Rir, zoar, acima de tudo celebrar a amizade é o que norteia esse (re)encontro. Conversar sobre o futuro é inevitável. Listar os últimos (e os próximos) pedidos de demissão, chorar as pitangas, reclamar dos argentinos, compartilhar os problemas também. E é nessas horas que eu vejo que há coisas de que não quero mais participar. Eu posso ouvir os problemas da minha antiga Divisão, mas não quero sentir a responsabilidade de querer fazer algo a respeito. Eu cansei... big time.
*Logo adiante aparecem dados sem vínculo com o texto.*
/-! ### setAreg -/

@[simp] theorem setAreg_agenda (s : State) (pa : Nat) (v : BitVec 64) : (setAreg s pa v).agenda = s.agenda := rfl
@[simp] theorem setAreg_cur (s : State) (pa : Nat) (v : BitVec 64) : (setAreg s pa v).cur = s.cur := rfl
@[simp] theorem setAreg_moves (s : State) (pa : Nat) (v : BitVec 64) : (setAreg s pa v).moves = s.moves := rfl
@[simp] theorem setAreg_freeCtr (s : State) (pa : Nat) (v : BitVec 64) : (setAreg s pa v).freeCtr = s.freeCtr := rfl
@[simp] theorem setAreg_nextId (s : State) (pa : Nat) (v : BitVec 64) : (setAreg s pa v).nextId = s.nextId := rfl
@[simp] theorem setAreg_streams (s : State) (pa : Nat) (v : BitVec 64) : (setAreg s pa v).streams = s.streams := rfl
@[simp] theorem setAreg_stewards (s : State) (pa : Nat) (v : BitVec 64) : (setAreg s pa v).stewards = s.stewards := rfl
@[simp] theorem setAreg_swTlb (s : State) (pa : Nat) (v : BitVec 64) : (setAreg s pa v).swTlb = s.swTlb := rfl
@[simp] theorem setAreg_cores (s : State) (pa : Nat) (v : BitVec 64) : (setAreg s pa v).cores = s.cores := rfl
@[simp] theorem setAreg_dies (s : State) (pa : Nat) (v : BitVec 64) : (setAreg s pa v).dies = s.dies := rfl
@[simp] theorem setAreg_gangs (s : State) (pa : Nat) (v : BitVec 64) : (setAreg s pa v).gangs = s.gangs := rfl
@[simp] theorem setAreg_mem (s : State) (pa : Nat) (v : BitVec 64) : (setAreg s pa v).mem = s.mem := rfl
@[simp] theorem setAreg_dram (s : State) (pa : Nat) (v : BitVec 64) : (setAreg s pa v).dram = s.dram := rfl
@[simp] theorem setAreg_keyTags (s : State) (pa : Nat) (v : BitVec 64) : (setAreg s pa v).keyTags = s.keyTags := rfl
@[simp] theorem setAreg_atlas (s : State) (pa : Nat) (v : BitVec 64) : (setAreg s pa v).atlas = aput s.atlas (pa / 8) v := rfl
@[simp] theorem setAreg_requests (s : State) (pa : Nat) (v : BitVec 64) : (setAreg s pa v).requests = s.requests := rfl
@[simp] theorem setAreg_claims (s : State) (pa : Nat) (v : BitVec 64) : (setAreg s pa v).claims = s.claims := rfl
@[simp] theorem setAreg_scopes (s : State) (pa : Nat) (v : BitVec 64) : (setAreg s pa v).scopes = s.scopes := rfl
@[simp] theorem setAreg_scopeUpds (s : State) (pa : Nat) (v : BitVec 64) : (setAreg s pa v).scopeUpds = s.scopeUpds := rfl
@[simp] theorem setAreg_plats (s : State) (pa : Nat) (v : BitVec 64) : (setAreg s pa v).plats = s.plats := rfl
@[simp] theorem setAreg_platUpds (s : State) (pa : Nat) (v : BitVec 64) : (setAreg s pa v).platUpds = s.platUpds := rfl
@[simp] theorem setAreg_replats (s : State) (pa : Nat) (v : BitVec 64) : (setAreg s pa v).replats = s.replats := rfl
@[simp] theorem setAreg_packets (s : State) (pa : Nat) (v : BitVec 64) : (setAreg s pa v).packets = s.packets := rfl
@[simp] theorem setAreg_saves (s : State) (pa : Nat) (v : BitVec 64) : (setAreg s pa v).saves = s.saves := rfl
@[simp] theorem setAreg_coach (s : State) (pa : Nat) (v : BitVec 64) : (setAreg s pa v).coach = s.coach := rfl
@[simp] theorem setAreg_trunks (s : State) (pa : Nat) (v : BitVec 64) : (setAreg s pa v).trunks = s.trunks := rfl
@[simp] theorem setAreg_tracked (s : State) (pa : Nat) (v : BitVec 64) : (setAreg s pa v).tracked = s.tracked := rfl
@[simp] theorem setAreg_hostLinks (s : State) (pa : Nat) (v : BitVec 64) : (setAreg s pa v).hostLinks = s.hostLinks := rfl
@[simp] theorem setAreg_csem (s : State) (pa : Nat) (v : BitVec 64) : (setAreg s pa v).csem = s.csem := rfl
@[simp] theorem setAreg_snap (s : State) (pa : Nat) (v : BitVec 64) : (setAreg s pa v).snap = s.snap := rfl
@[simp] theorem setAreg_seen (s : State) (pa : Nat) (v : BitVec 64) : (setAreg s pa v).seen = s.seen := rfl
@[simp] theorem setAreg_snapPend (s : State) (pa : Nat) (v : BitVec 64) : (setAreg s pa v).snapPend = s.snapPend := rfl
@[simp] theorem setAreg_msiSent (s : State) (pa : Nat) (v : BitVec 64) : (setAreg s pa v).msiSent = s.msiSent := rfl
@[simp] theorem setAreg_boot (s : State) (pa : Nat) (v : BitVec 64) : (setAreg s pa v).boot = s.boot := rfl
@[simp] theorem setAreg_flash (s : State) (pa : Nat) (v : BitVec 64) : (setAreg s pa v).flash = s.flash := rfl
@[simp] theorem setAreg_dormosVersion (s : State) (pa : Nat) (v : BitVec 64) : (setAreg s pa v).dormosVersion = s.dormosVersion := rfl
@[simp] theorem setAreg_throttled (s : State) (pa : Nat) (v : BitVec 64) : (setAreg s pa v).throttled = s.throttled := rfl
@[simp] theorem setAreg_tripped (s : State) (pa : Nat) (v : BitVec 64) : (setAreg s pa v).tripped = s.tripped := rfl
@[simp] theorem setAreg_netOut (s : State) (pa : Nat) (v : BitVec 64) : (setAreg s pa v).netOut = s.netOut := rfl
@[simp] theorem setAreg_nvmeOut (s : State) (pa : Nat) (v : BitVec 64) : (setAreg s pa v).nvmeOut = s.nvmeOut := rfl
@[simp] theorem setAreg_hostOut (s : State) (pa : Nat) (v : BitVec 64) : (setAreg s pa v).hostOut = s.hostOut := rfl
@[simp] theorem setAreg_kernRoot (s : State) (pa : Nat) (v : BitVec 64) : (setAreg s pa v).kernRoot = s.kernRoot := rfl
@[simp] theorem setAreg_ioIgnored (s : State) (pa : Nat) (v : BitVec 64) : (setAreg s pa v).ioIgnored = s.ioIgnored := rfl
@[simp] theorem setAreg_remotes (s : State) (pa : Nat) (v : BitVec 64) : (setAreg s pa v).remotes = s.remotes := rfl
@[simp] theorem setAreg_hostErr (s : State) (pa : Nat) (v : BitVec 64) : (setAreg s pa v).hostErr = s.hostErr := rfl
@[simp] theorem setAreg_hwOut (s : State) (pa : Nat) (v : BitVec 64) : (setAreg s pa v).hwOut = s.hwOut := rfl

/-! ### fresh -/

@[simp] theorem fresh_agenda (s : State) : (fresh s).2.agenda = s.agenda := rfl
@[simp] theorem fresh_cur (s : State) : (fresh s).2.cur = s.cur := rfl
@[simp] theorem fresh_moves (s : State) : (fresh s).2.moves = s.moves := rfl
@[simp] theorem fresh_freeCtr (s : State) : (fresh s).2.freeCtr = s.freeCtr := rfl
@[simp] theorem fresh_nextId (s : State) : (fresh s).2.nextId = s.nextId + 1 := rfl
@[simp] theorem fresh_streams (s : State) : (fresh s).2.streams = s.streams := rfl
@[simp] theorem fresh_stewards (s : State) : (fresh s).2.stewards = s.stewards := rfl
@[simp] theorem fresh_swTlb (s : State) : (fresh s).2.swTlb = s.swTlb := rfl
@[simp] theorem fresh_cores (s : State) : (fresh s).2.cores = s.cores := rfl
@[simp] theorem fresh_dies (s : State) : (fresh s).2.dies = s.dies := rfl
@[simp] theorem fresh_gangs (s : State) : (fresh s).2.gangs = s.gangs := rfl
@[simp] theorem fresh_mem (s : State) : (fresh s).2.mem = s.mem := rfl
@[simp] theorem fresh_dram (s : State) : (fresh s).2.dram = s.dram := rfl
@[simp] theorem fresh_keyTags (s : State) : (fresh s).2.keyTags = s.keyTags := rfl
@[simp] theorem fresh_atlas (s : State) : (fresh s).2.atlas = s.atlas := rfl
@[simp] theorem fresh_requests (s : State) : (fresh s).2.requests = s.requests := rfl
@[simp] theorem fresh_claims (s : State) : (fresh s).2.claims = s.claims := rfl
@[simp] theorem fresh_scopes (s : State) : (fresh s).2.scopes = s.scopes := rfl
@[simp] theorem fresh_scopeUpds (s : State) : (fresh s).2.scopeUpds = s.scopeUpds := rfl
@[simp] theorem fresh_plats (s : State) : (fresh s).2.plats = s.plats := rfl
@[simp] theorem fresh_platUpds (s : State) : (fresh s).2.platUpds = s.platUpds := rfl
@[simp] theorem fresh_replats (s : State) : (fresh s).2.replats = s.replats := rfl
@[simp] theorem fresh_packets (s : State) : (fresh s).2.packets = s.packets := rfl
@[simp] theorem fresh_saves (s : State) : (fresh s).2.saves = s.saves := rfl
@[simp] theorem fresh_coach (s : State) : (fresh s).2.coach = s.coach := rfl
@[simp] theorem fresh_trunks (s : State) : (fresh s).2.trunks = s.trunks := rfl
@[simp] theorem fresh_tracked (s : State) : (fresh s).2.tracked = s.tracked := rfl
@[simp] theorem fresh_hostLinks (s : State) : (fresh s).2.hostLinks = s.hostLinks := rfl
@[simp] theorem fresh_csem (s : State) : (fresh s).2.csem = s.csem := rfl
@[simp] theorem fresh_snap (s : State) : (fresh s).2.snap = s.snap := rfl
@[simp] theorem fresh_seen (s : State) : (fresh s).2.seen = s.seen := rfl
@[simp] theorem fresh_snapPend (s : State) : (fresh s).2.snapPend = s.snapPend := rfl
@[simp] theorem fresh_msiSent (s : State) : (fresh s).2.msiSent = s.msiSent := rfl
@[simp] theorem fresh_boot (s : State) : (fresh s).2.boot = s.boot := rfl
@[simp] theorem fresh_flash (s : State) : (fresh s).2.flash = s.flash := rfl
@[simp] theorem fresh_dormosVersion (s : State) : (fresh s).2.dormosVersion = s.dormosVersion := rfl
@[simp] theorem fresh_throttled (s : State) : (fresh s).2.throttled = s.throttled := rfl
@[simp] theorem fresh_tripped (s : State) : (fresh s).2.tripped = s.tripped := rfl
@[simp] theorem fresh_netOut (s : State) : (fresh s).2.netOut = s.netOut := rfl
@[simp] theorem fresh_nvmeOut (s : State) : (fresh s).2.nvmeOut = s.nvmeOut := rfl
@[simp] theorem fresh_hostOut (s : State) : (fresh s).2.hostOut = s.hostOut := rfl
@[simp] theorem fresh_kernRoot (s : State) : (fresh s).2.kernRoot = s.kernRoot := rfl
@[simp] theorem fresh_ioIgnored (s : State) : (fresh s).2.ioIgnored = s.ioIgnored := rfl
@[simp] theorem fresh_remotes (s : State) : (fresh s).2.remotes = s.remotes := rfl
@[simp] theorem fresh_hostErr (s : State) : (fresh s).2.hostErr = s.hostErr := rfl
@[simp] theorem fresh_hwOut (s : State) : (fresh s).2.hwOut = s.hwOut := rfl

/-! ### freeVal -/

@[simp] theorem freeVal_agenda (s : State) (n : Nat) : (freeVal s n).2.agenda = s.agenda := rfl
@[simp] theorem freeVal_cur (s : State) (n : Nat) : (freeVal s n).2.cur = s.cur := rfl
@[simp] theorem freeVal_moves (s : State) (n : Nat) : (freeVal s n).2.moves = s.moves := rfl
@[simp] theorem freeVal_freeCtr (s : State) (n : Nat) : (freeVal s n).2.freeCtr = s.freeCtr + 1 := rfl
@[simp] theorem freeVal_nextId (s : State) (n : Nat) : (freeVal s n).2.nextId = s.nextId := rfl
@[simp] theorem freeVal_streams (s : State) (n : Nat) : (freeVal s n).2.streams = s.streams := rfl
@[simp] theorem freeVal_stewards (s : State) (n : Nat) : (freeVal s n).2.stewards = s.stewards := rfl
@[simp] theorem freeVal_swTlb (s : State) (n : Nat) : (freeVal s n).2.swTlb = s.swTlb := rfl
@[simp] theorem freeVal_cores (s : State) (n : Nat) : (freeVal s n).2.cores = s.cores := rfl
@[simp] theorem freeVal_dies (s : State) (n : Nat) : (freeVal s n).2.dies = s.dies := rfl
@[simp] theorem freeVal_gangs (s : State) (n : Nat) : (freeVal s n).2.gangs = s.gangs := rfl
@[simp] theorem freeVal_mem (s : State) (n : Nat) : (freeVal s n).2.mem = s.mem := rfl
@[simp] theorem freeVal_dram (s : State) (n : Nat) : (freeVal s n).2.dram = s.dram := rfl
@[simp] theorem freeVal_keyTags (s : State) (n : Nat) : (freeVal s n).2.keyTags = s.keyTags := rfl
@[simp] theorem freeVal_atlas (s : State) (n : Nat) : (freeVal s n).2.atlas = s.atlas := rfl
@[simp] theorem freeVal_requests (s : State) (n : Nat) : (freeVal s n).2.requests = s.requests := rfl
@[simp] theorem freeVal_claims (s : State) (n : Nat) : (freeVal s n).2.claims = s.claims := rfl
@[simp] theorem freeVal_scopes (s : State) (n : Nat) : (freeVal s n).2.scopes = s.scopes := rfl
@[simp] theorem freeVal_scopeUpds (s : State) (n : Nat) : (freeVal s n).2.scopeUpds = s.scopeUpds := rfl
@[simp] theorem freeVal_plats (s : State) (n : Nat) : (freeVal s n).2.plats = s.plats := rfl
@[simp] theorem freeVal_platUpds (s : State) (n : Nat) : (freeVal s n).2.platUpds = s.platUpds := rfl
@[simp] theorem freeVal_replats (s : State) (n : Nat) : (freeVal s n).2.replats = s.replats := rfl
@[simp] theorem freeVal_packets (s : State) (n : Nat) : (freeVal s n).2.packets = s.packets := rfl
@[simp] theorem freeVal_saves (s : State) (n : Nat) : (freeVal s n).2.saves = s.saves := rfl
@[simp] theorem freeVal_coach (s : State) (n : Nat) : (freeVal s n).2.coach = s.coach := rfl
@[simp] theorem freeVal_trunks (s : State) (n : Nat) : (freeVal s n).2.trunks = s.trunks := rfl
@[simp] theorem freeVal_tracked (s : State) (n : Nat) : (freeVal s n).2.tracked = s.tracked := rfl
@[simp] theorem freeVal_hostLinks (s : State) (n : Nat) : (freeVal s n).2.hostLinks = s.hostLinks := rfl
@[simp] theorem freeVal_csem (s : State) (n : Nat) : (freeVal s n).2.csem = s.csem := rfl
@[simp] theorem freeVal_snap (s : State) (n : Nat) : (freeVal s n).2.snap = s.snap := rfl
@[simp] theorem freeVal_seen (s : State) (n : Nat) : (freeVal s n).2.seen = s.seen := rfl
@[simp] theorem freeVal_snapPend (s : State) (n : Nat) : (freeVal s n).2.snapPend = s.snapPend := rfl
@[simp] theorem freeVal_msiSent (s : State) (n : Nat) : (freeVal s n).2.msiSent = s.msiSent := rfl
@[simp] theorem freeVal_boot (s : State) (n : Nat) : (freeVal s n).2.boot = s.boot := rfl
@[simp] theorem freeVal_flash (s : State) (n : Nat) : (freeVal s n).2.flash = s.flash := rfl
@[simp] theorem freeVal_dormosVersion (s : State) (n : Nat) : (freeVal s n).2.dormosVersion = s.dormosVersion := rfl
@[simp] theorem freeVal_throttled (s : State) (n : Nat) : (freeVal s n).2.throttled = s.throttled := rfl
@[simp] theorem freeVal_tripped (s : State) (n : Nat) : (freeVal s n).2.tripped = s.tripped := rfl
@[simp] theorem freeVal_netOut (s : State) (n : Nat) : (freeVal s n).2.netOut = s.netOut := rfl
@[simp] theorem freeVal_nvmeOut (s : State) (n : Nat) : (freeVal s n).2.nvmeOut = s.nvmeOut := rfl
@[simp] theorem freeVal_hostOut (s : State) (n : Nat) : (freeVal s n).2.hostOut = s.hostOut := rfl
@[simp] theorem freeVal_kernRoot (s : State) (n : Nat) : (freeVal s n).2.kernRoot = s.kernRoot := rfl
@[simp] theorem freeVal_ioIgnored (s : State) (n : Nat) : (freeVal s n).2.ioIgnored = s.ioIgnored := rfl
@[simp] theorem freeVal_remotes (s : State) (n : Nat) : (freeVal s n).2.remotes = s.remotes := rfl
@[simp] theorem freeVal_hostErr (s : State) (n : Nat) : (freeVal s n).2.hostErr = s.hostErr := rfl
@[simp] theorem freeVal_hwOut (s : State) (n : Nat) : (freeVal s n).2.hwOut = s.hwOut := rfl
Eu sei que minhas decisões não geram opiniões unânimes, nem reações agradáveis em todos. E sei que eu vou atropelar algumas pessoas queridas no caminho, por mais que não seja minha intenção. Mas é inegável que ao segurar aquele envelope no final da noite, invadiu-me uma onda de energia, que só pode significar esperança.
Nunca tive um fim de ano tão final-de-temporada. Olhando pelos diversos ângulos, é só assim que consigo ver. É um final de temporada no seriado da minha vida.
FELIZ NATAL !!!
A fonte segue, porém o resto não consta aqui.